:: DATASET ENTRIES ::

/-! DRAWN (R174) -/

@[simp] theorem drawnBody_cmd (g : Gen) (s : State) : (drawnBody g s).cmd = s.cmd := rfl
@[simp] theorem drawnBody_state (g : Gen) (s : State) : (drawnBody g s).state = s.state := rfl
@[simp] theorem drawnBody_drop (g : Gen) (s : State) : (drawnBody g s).drop = s.drop := rfl
@[simp] theorem drawnBody_degen (g : Gen) (s : State) : (drawnBody g s).degen = s.degen := rfl
@[simp] theorem drawnBody_errCode (g : Gen) (s : State) : (drawnBody g s).errCode = s.errCode := rfl
@[simp] theorem drawnBody_errCause (g : Gen) (s : State) : (drawnBody g s).errCause = s.errCause := rfl
@[simp] theorem drawnBody_errInfo (g : Gen) (s : State) : (drawnBody g s).errInfo = s.errInfo := rfl
@[simp] theorem drawnBody_intStatus (g : Gen) (s : State) : (drawnBody g s).intStatus = s.intStatus := rfl
@[simp] theorem drawnBody_intEnable (g : Gen) (s : State) : (drawnBody g s).intEnable = s.intEnable := rfl
@[simp] theorem drawnBody_nbits (g : Gen) (s : State) : (drawnBody g s).nbits = s.nbits := rfl
@[simp] theorem drawnBody_nrx (g : Gen) (s : State) : (drawnBody g s).nrx = s.nrx := rfl
@[simp] theorem drawnBody_snrStart (g : Gen) (s : State) : (drawnBody g s).snrStart = s.snrStart := rfl
@[simp] theorem drawnBody_snrEnd (g : Gen) (s : State) : (drawnBody g s).snrEnd = s.snrEnd := rfl
@[simp] theorem drawnBody_snrStep (g : Gen) (s : State) : (drawnBody g s).snrStep = s.snrStep := rfl
@[simp] theorem drawnBody_snrCur (g : Gen) (s : State) : (drawnBody g s).snrCur = s.snrCur := rfl
@[simp] theorem drawnBody_seed (g : Gen) (s : State) : (drawnBody g s).seed = s.seed := rfl
@[simp] theorem drawnBody_stream (g : Gen) (s : State) : (drawnBody g s).stream = s.stream := rfl
@[simp] theorem drawnBody_bitIdx (g : Gen) (s : State) : (drawnBody g s).bitIdx = s.bitIdx := rfl
@[simp] theorem drawnBody_gaussIdx (g : Gen) (s : State) : (drawnBody g s).gaussIdx = (drawInto g s.seed s.stream (nzOrder (antennas s)) (s.nz, s.gaussIdx, s.draws)).2.1 := rfl
@[simp] theorem drawnBody_errcnt (g : Gen) (s : State) : (drawnBody g s).errcnt = s.errcnt := rfl
@[simp] theorem drawnBody_bitcnt (g : Gen) (s : State) : (drawnBody g s).bitcnt = s.bitcnt := rfl
@[simp] theorem drawnBody_degenCnt (g : Gen) (s : State) : (drawnBody g s).degenCnt = s.degenCnt := rfl
@[simp] theorem drawnBody_ber (g : Gen) (s : State) : (drawnBody g s).ber = s.ber := rfl
@[simp] theorem drawnBody_sigma (g : Gen) (s : State) : (drawnBody g s).sigma = s.sigma := rfl
@[simp] theorem drawnBody_resultCount (g : Gen) (s : State) : (drawnBody g s).resultCount = s.resultCount := rfl
@[simp] theorem drawnBody_bits (g : Gen) (s : State) : (drawnBody g s).bits = s.bits := rfl
@[simp] theorem drawnBody_bhat (g : Gen) (s : State) : (drawnBody g s).bhat = s.bhat := rfl
@[simp] theorem drawnBody_s1 (g : Gen) (s : State) : (drawnBody g s).s1 = s.s1 := rfl
@[simp] theorem drawnBody_s2 (g : Gen) (s : State) : (drawnBody g s).s2 = s.s2 := rfl
@[simp] theorem drawnBody_x00 (g : Gen) (s : State) : (drawnBody g s).x00 = s.x00 := rfl
@[simp] theorem drawnBody_x01 (g : Gen) (s : State) : (drawnBody g s).x01 = s.x01 := rfl
@[simp] theorem drawnBody_x10 (g : Gen) (s : State) : (drawnBody g s).x10 = s.x10 := rfl
@[simp] theorem drawnBody_x11 (g : Gen) (s : State) : (drawnBody g s).x11 = s.x11 := rfl
@[simp] theorem drawnBody_z1 (g : Gen) (s : State) : (drawnBody g s).z1 = s.z1 := rfl
@[simp] theorem drawnBody_z2 (g : Gen) (s : State) : (drawnBody g s).z2 = s.z2 := rfl
@[simp] theorem drawnBody_den (g : Gen) (s : State) : (drawnBody g s).den = s.den := rfl
@[simp] theorem drawnBody_h (g : Gen) (s : State) : (drawnBody g s).h = s.h := rfl
@[simp] theorem drawnBody_nz (g : Gen) (s : State) : (drawnBody g s).nz = (drawInto g s.seed s.stream (nzOrder (antennas s)) (s.nz, s.gaussIdx, s.draws)).1 := rfl
@[simp] theorem drawnBody_y (g : Gen) (s : State) : (drawnBody g s).y = s.y := rfl
@[simp] theorem drawnBody_result (g : Gen) (s : State) : (drawnBody g s).result = s.result := rfl
@[simp] theorem drawnBody_abortReq (g : Gen) (s : State) : (drawnBody g s).abortReq = s.abortReq := rfl
@[simp] theorem drawnBody_phase (g : Gen) (s : State) : (drawnBody g s).phase = s.phase := rfl
@[simp] theorem drawnBody_k (g : Gen) (s : State) : (drawnBody g s).k = s.k := rfl
@[simp] theorem drawnBody_p (g : Gen) (s : State) : (drawnBody g s).p = s.p := rfl
@[simp] theorem drawnBody_cwdone (g : Gen) (s : State) : (drawnBody g s).cwdone = s.cwdone := rfl
@[simp] theorem drawnBody_draws (g : Gen) (s : State) : (drawnBody g s).draws = (drawInto g s.seed s.stream (nzOrder (antennas s)) (s.nz, s.gaussIdx, s.draws)).2.2 := rfl
@[simp] theorem drawnBody_resp (g : Gen) (s : State) : (drawnBody g s).resp = s.resp := rfl
@[simp] theorem drawnBody_events (g : Gen) (s : State) : (drawnBody g s).events = s.events := rfl

/-! CHAN (R180) -/

@[simp] theorem chanBody_cmd (s : State) : (chanBody s).cmd = s.cmd := rfl
@[simp] theorem chanBody_state (s : State) : (chanBody s).state = s.state := rfl
@[simp] theorem chanBody_drop (s : State) : (chanBody s).drop = s.drop := rfl
@[simp] theorem chanBody_degen (s : State) : (chanBody s).degen = s.degen := rfl
@[simp] theorem chanBody_errCode (s : State) : (chanBody s).errCode = s.errCode := rfl
@[simp] theorem chanBody_errCause (s : State) : (chanBody s).errCause = s.errCause := rfl
@[simp] theorem chanBody_errInfo (s : State) : (chanBody s).errInfo = s.errInfo := rfl
@[simp] theorem chanBody_intStatus (s : State) : (chanBody s).intStatus = s.intStatus := rfl
@[simp] theorem chanBody_intEnable (s : State) : (chanBody s).intEnable = s.intEnable := rfl
@[simp] theorem chanBody_nbits (s : State) : (chanBody s).nbits = s.nbits := rfl
@[simp] theorem chanBody_nrx (s : State) : (chanBody s).nrx = s.nrx := rfl
@[simp] theorem chanBody_snrStart (s : State) : (chanBody s).snrStart = s.snrStart := rfl
@[simp] theorem chanBody_snrEnd (s : State) : (chanBody s).snrEnd = s.snrEnd := rfl
@[simp] theorem chanBody_snrStep (s : State) : (chanBody s).snrStep = s.snrStep := rfl
@[simp] theorem chanBody_snrCur (s : State) : (chanBody s).snrCur = s.snrCur := rfl
@[simp] theorem chanBody_seed (s : State) : (chanBody s).seed = s.seed := rfl
@[simp] theorem chanBody_stream (s : State) : (chanBody s).stream = s.stream := rfl
@[simp] theorem chanBody_bitIdx (s : State) : (chanBody s).bitIdx = s.bitIdx := rfl
@[simp] theorem chanBody_gaussIdx (s : State) : (chanBody s).gaussIdx = s.gaussIdx := rfl
@[simp] theorem chanBody_errcnt (s : State) : (chanBody s).errcnt = s.errcnt := rfl
@[simp] theorem chanBody_bitcnt (s : State) : (chanBody s).bitcnt = s.bitcnt := rfl
@[simp] theorem chanBody_degenCnt (s : State) : (chanBody s).degenCnt = s.degenCnt := rfl
@[simp] theorem chanBody_ber (s : State) : (chanBody s).ber = s.ber := rfl
@[simp] theorem chanBody_sigma (s : State) : (chanBody s).sigma = Sys2Proof.Machine.sigma s.snrCur := rfl
@[simp] theorem chanBody_resultCount (s : State) : (chanBody s).resultCount = s.resultCount := rfl
@[simp] theorem chanBody_bits (s : State) : (chanBody s).bits = s.bits := rfl
@[simp] theorem chanBody_bhat (s : State) : (chanBody s).bhat = s.bhat := rfl
@[simp] theorem chanBody_s1 (s : State) : (chanBody s).s1 = s.s1 := rfl
@[simp] theorem chanBody_s2 (s : State) : (chanBody s).s2 = s.s2 := rfl
@[simp] theorem chanBody_x00 (s : State) : (chanBody s).x00 = s.x00 := rfl
@[simp] theorem chanBody_x01 (s : State) : (chanBody s).x01 = s.x01 := rfl
@[simp] theorem chanBody_x10 (s : State) : (chanBody s).x10 = s.x10 := rfl
@[simp] theorem chanBody_x11 (s : State) : (chanBody s).x11 = s.x11 := rfl
@[simp] theorem chanBody_z1 (s : State) : (chanBody s).z1 = s.z1 := rfl
@[simp] theorem chanBody_z2 (s : State) : (chanBody s).z2 = s.z2 := rfl
@[simp] theorem chanBody_den (s : State) : (chanBody s).den = s.den := rfl
@[simp] theorem chanBody_h (s : State) : (chanBody s).h = s.h := rfl
@[simp] theorem chanBody_nz (s : State) : (chanBody s).nz = s.nz := rfl
@[simp] theorem chanBody_y (s : State) : (chanBody s).y = (chanInto s (Sys2Proof.Machine.sigma s.snrCur) (slotOrder (antennas s)) (s.y, s.draws)).1 := rfl
@[simp] theorem chanBody_result (s : State) : (chanBody s).result = s.result := rfl
@[simp] theorem chanBody_abortReq (s : State) : (chanBody s).abortReq = s.abortReq := rfl
@[simp] theorem chanBody_phase (s : State) : (chanBody s).phase = s.phase := rfl
@[simp] theorem chanBody_k (s : State) : (chanBody s).k = s.k := rfl
@[simp] theorem chanBody_p (s : State) : (chanBody s).p = s.p := rfl
@[simp] theorem chanBody_cwdone (s : State) : (chanBody s).cwdone = s.cwdone := rfl
@[simp] theorem chanBody_draws (s : State) : (chanBody s).draws = (chanInto s (Sys2Proof.Machine.sigma s.snrCur) (slotOrder (antennas s)) (s.y, s.draws)).2 := rfl
@[simp] theorem chanBody_resp (s : State) : (chanBody s).resp = s.resp := rfl
@[simp] theorem chanBody_events (s : State) : (chanBody s).events = s.events := rfl

/-! COMB (R201); the fields its divisor decides are in Laws/Ops.lean -/

@[simp] theorem combBody_cmd (s : State) : (combBody s).cmd = s.cmd := rfl
@[simp] theorem combBody_state (s : State) : (combBody s).state = s.state := rfl
@[simp] theorem combBody_drop (s : State) : (combBody s).drop = s.drop := rfl
@[simp] theorem combBody_errCode (s : State) : (combBody s).errCode = s.errCode := rfl
@[simp] theorem combBody_errCause (s : State) : (combBody s).errCause = s.errCause := rfl
@[simp] theorem combBody_errInfo (s : State) : (combBody s).errInfo = s.errInfo := rfl
@[simp] theorem combBody_intEnable (s : State) : (combBody s).intEnable = s.intEnable := rfl
@[simp] theorem combBody_nbits (s : State) : (combBody s).nbits = s.nbits := rfl
@[simp] theorem combBody_nrx (s : State) : (combBody s).nrx = s.nrx := rfl
@[simp] theorem combBody_snrStart (s : State) : (combBody s).snrStart = s.snrStart := rfl
@[simp] theorem combBody_snrEnd (s : State) : (combBody s).snrEnd = s.snrEnd := rfl
@[simp] theorem combBody_snrStep (s : State) : (combBody s).snrStep = s.snrStep := rfl
@[simp] theorem combBody_snrCur (s : State) : (combBody s).snrCur = s.snrCur := rfl
@[simp] theorem combBody_seed (s : State) : (combBody s).seed = s.seed := rfl
@[simp] theorem combBody_stream (s : State) : (combBody s).stream = s.stream := rfl
@[simp] theorem combBody_bitIdx (s : State) : (combBody s).bitIdx = s.bitIdx := rfl
@[simp] theorem combBody_gaussIdx (s : State) : (combBody s).gaussIdx = s.gaussIdx := rfl
@[simp] theorem combBody_errcnt (s : State) : (combBody s).errcnt = s.errcnt := rfl
@[simp] theorem combBody_bitcnt (s : State) : (combBody s).bitcnt = s.bitcnt := rfl
@[simp] theorem combBody_ber (s : State) : (combBody s).ber = s.ber := rfl
@[simp] theorem combBody_sigma (s : State) : (combBody s).sigma = s.sigma := rfl
@[simp] theorem combBody_resultCount (s : State) : (combBody s).resultCount = s.resultCount := rfl
@[simp] theorem combBody_bits (s : State) : (combBody s).bits = s.bits := rfl
@[simp] theorem combBody_bhat (s : State) : (combBody s).bhat = s.bhat := rfl
@[simp] theorem combBody_s1 (s : State) : (combBody s).s1 = s.s1 := rfl
@[simp] theorem combBody_s2 (s : State) : (combBody s).s2 = s.s2 := rfl
@[simp] theorem combBody_x00 (s : State) : (combBody s).x00 = s.x00 := rfl
@[simp] theorem combBody_x01 (s : State) : (combBody s).x01 = s.x01 := rfl
@[simp] theorem combBody_x10 (s : State) : (combBody s).x10 = s.x10 := rfl
@[simp] theorem combBody_x11 (s : State) : (combBody s).x11 = s.x11 := rfl
@[simp] theorem combBody_den (s : State) : (combBody s).den = (combSum s s.draws (antennas s - 1)).2.2 := rfl
@[simp] theorem combBody_h (s : State) : (combBody s).h = s.h := rfl
@[simp] theorem combBody_nz (s : State) : (combBody s).nz = s.nz := rfl
@[simp] theorem combBody_y (s : State) : (combBody s).y = s.y := rfl
@[simp] theorem combBody_result (s : State) : (combBody s).result = s.result := rfl
@[simp] theorem combBody_abortReq (s : State) : (combBody s).abortReq = s.abortReq := rfl
@[simp] theorem combBody_phase (s : State) : (combBody s).phase = s.phase := rfl
@[simp] theorem combBody_k (s : State) : (combBody s).k = s.k := rfl
@[simp] theorem combBody_p (s : State) : (combBody s).p = s.p := rfl
@[simp] theorem combBody_cwdone (s : State) : (combBody s).cwdone = s.cwdone := rfl
@[simp] theorem combBody_draws (s : State) : (combBody s).draws = s.draws + 40 * antennas s + 4 := rfl
@[simp] theorem combBody_resp (s : State) : (combBody s).resp = s.resp := rfl
@[simp] theorem combBody_events (s : State) : (combBody s).events = s.events := rfl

:::

Scan the entries above for the line containing "g s).snrStart = s.snrStart := rfl", and copy it and all lines after it exactly, down to and including the line containing "g s).bitcnt = s.bitcnt := rfl".

@[simp] theorem drawnBody_snrStart (g : Gen) (s : State) : (drawnBody g s).snrStart = s.snrStart := rfl
@[simp] theorem drawnBody_snrEnd (g : Gen) (s : State) : (drawnBody g s).snrEnd = s.snrEnd := rfl
@[simp] theorem drawnBody_snrStep (g : Gen) (s : State) : (drawnBody g s).snrStep = s.snrStep := rfl
@[simp] theorem drawnBody_snrCur (g : Gen) (s : State) : (drawnBody g s).snrCur = s.snrCur := rfl
@[simp] theorem drawnBody_seed (g : Gen) (s : State) : (drawnBody g s).seed = s.seed := rfl
@[simp] theorem drawnBody_stream (g : Gen) (s : State) : (drawnBody g s).stream = s.stream := rfl
@[simp] theorem drawnBody_bitIdx (g : Gen) (s : State) : (drawnBody g s).bitIdx = s.bitIdx := rfl
@[simp] theorem drawnBody_gaussIdx (g : Gen) (s : State) : (drawnBody g s).gaussIdx = (drawInto g s.seed s.stream (nzOrder (antennas s)) (s.nz, s.gaussIdx, s.draws)).2.1 := rfl
@[simp] theorem drawnBody_errcnt (g : Gen) (s : State) : (drawnBody g s).errcnt = s.errcnt := rfl
@[simp] theorem drawnBody_bitcnt (g : Gen) (s : State) : (drawnBody g s).bitcnt = s.bitcnt := rfl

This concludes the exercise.